-- ==== Sys2Proof/Laws/Lzw.lean ====
section
/-!
SUPPORT. What the operations of the LZW unit can do, said once: their frames, that they keep a
sound unit, and that in front of a ready writer they succeed (42_lzw.md R230–R246).
-/

namespace Sys2Proof.Machine

/-! ### Frames -/

/-- What no operation of the LZW unit touches; transactions are only added. -/
structure LzwFrame (s t : State) : Prop where
  csr        : t.csr = s.csr
  gct        : t.gct = s.gct
  imem       : t.imem = s.imem
  imemSize   : t.imemSize = s.imemSize
  host       : t.host = s.host
  inReset    : t.inReset = s.inReset
  draws      : t.draws = s.draws
  cmd        : t.seq.cmd = s.seq.cmd
  framesDone : t.seq.framesDone = s.seq.framesDone
  onward     : t.sink.onward = s.sink.onward
  grows      : ∃ new, t.sink.txs = s.sink.txs ++ new

theorem SbwFrame.toLzw {s t : State} (h : SbwFrame s t) : LzwFrame s t :=
  ⟨h.csr, h.gct, h.imem, h.imemSize, h.host, h.inReset, h.draws, h.cmd, h.framesDone,
    h.onward, h.grows⟩

theorem LzwFrame.refl (s : State) : LzwFrame s s := (SbwFrame.refl s).toLzw

theorem LzwFrame.trans {a b c : State} (h : LzwFrame a b) (k : LzwFrame b c) : LzwFrame a c := by
  obtain ⟨x, hx⟩ := h.grows
  obtain ⟨y, hy⟩ := k.grows
  exact ⟨k.csr.trans h.csr, k.gct.trans h.gct, k.imem.trans h.imem,
    k.imemSize.trans h.imemSize, k.host.trans h.host, k.inReset.trans h.inReset,
    k.draws.trans h.draws, k.cmd.trans h.cmd, k.framesDone.trans h.framesDone,
    k.onward.trans h.onward, x ++ y, by rw [hy, hx, List.append_assoc]⟩

/-- Setting the unit is inside its frame. -/
theorem LzwFrame.setLzw (s : State) (u : Lzw) : LzwFrame s { s with lzw := u } :=
  ⟨rfl, rfl, rfl, rfl, rfl, rfl, rfl, rfl, rfl, rfl, [], by simp⟩

/-- Counting a delivered byte is inside the frame. -/
theorem LzwFrame.setDelivered (s : State) (n : Nat) :
    LzwFrame s { s with seq.delivered := n } :=
  ⟨rfl, rfl, rfl, rfl, rfl, rfl, rfl, rfl, rfl, rfl, [], by simp⟩

theorem lzwOpen_frame (lit : Nat) (s : State) : LzwFrame s (lzwOpen lit s) := .setLzw s _

theorem lzwPut_frame (b : Byte) (s : State) : LzwFrame s (lzwPut b s).state := by
  have h := (sbwPut_frame b s).toLzw
  unfold lzwPut
  split
  · rename_i s' hs; rw [hs] at h; exact h.trans (.setDelivered s' _)
  · rename_i f s' hs; rw [hs] at h; exact h.trans (.setLzw s' _)

theorem drainBits_frame (fuel : Nat) (s : State) : LzwFrame s (drainBits fuel s).state := by
  induction fuel generalizing s with
  | zero => exact .refl s
  | succ n ih =>
    rw [drainBits]
    split
    · exact Ret.andThen_rel (R := LzwFrame) LzwFrame.trans (lzwPut_frame _ s)
        fun s' _ => (LzwFrame.setLzw s' _).trans (ih _)
    · exact .refl s

theorem emitCode_frame (c : Code) (s : State) : LzwFrame s (emitCode c s).state :=
  (LzwFrame.setLzw s _).trans (drainBits_frame _ _)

● **Brief**:
Give the exact lines, and only those, from the line containing "s.sink.txs ++ new" through the line containing "s with seq.delivered" in the entries above.

● **Expected answer**:
  grows      : ∃ new, t.sink.txs = s.sink.txs ++ new

theorem SbwFrame.toLzw {s t : State} (h : SbwFrame s t) : LzwFrame s t :=
  ⟨h.csr, h.gct, h.imem, h.imemSize, h.host, h.inReset, h.draws, h.cmd, h.framesDone,
    h.onward, h.grows⟩

theorem LzwFrame.refl (s : State) : LzwFrame s s := (SbwFrame.refl s).toLzw

theorem LzwFrame.trans {a b c : State} (h : LzwFrame a b) (k : LzwFrame b c) : LzwFrame a c := by
  obtain ⟨x, hx⟩ := h.grows
  obtain ⟨y, hy⟩ := k.grows
  exact ⟨k.csr.trans h.csr, k.gct.trans h.gct, k.imem.trans h.imem,
    k.imemSize.trans h.imemSize, k.host.trans h.host, k.inReset.trans h.inReset,
    k.draws.trans h.draws, k.cmd.trans h.cmd, k.framesDone.trans h.framesDone,
    k.onward.trans h.onward, x ++ y, by rw [hy, hx, List.append_assoc]⟩

/-- Setting the unit is inside its frame. -/
theorem LzwFrame.setLzw (s : State) (u : Lzw) : LzwFrame s { s with lzw := u } :=
  ⟨rfl, rfl, rfl, rfl, rfl, rfl, rfl, rfl, rfl, rfl, [], by simp⟩

/-- Counting a delivered byte is inside the frame. -/
theorem LzwFrame.setDelivered (s : State) (n : Nat) :
    LzwFrame s { s with seq.delivered := n } :=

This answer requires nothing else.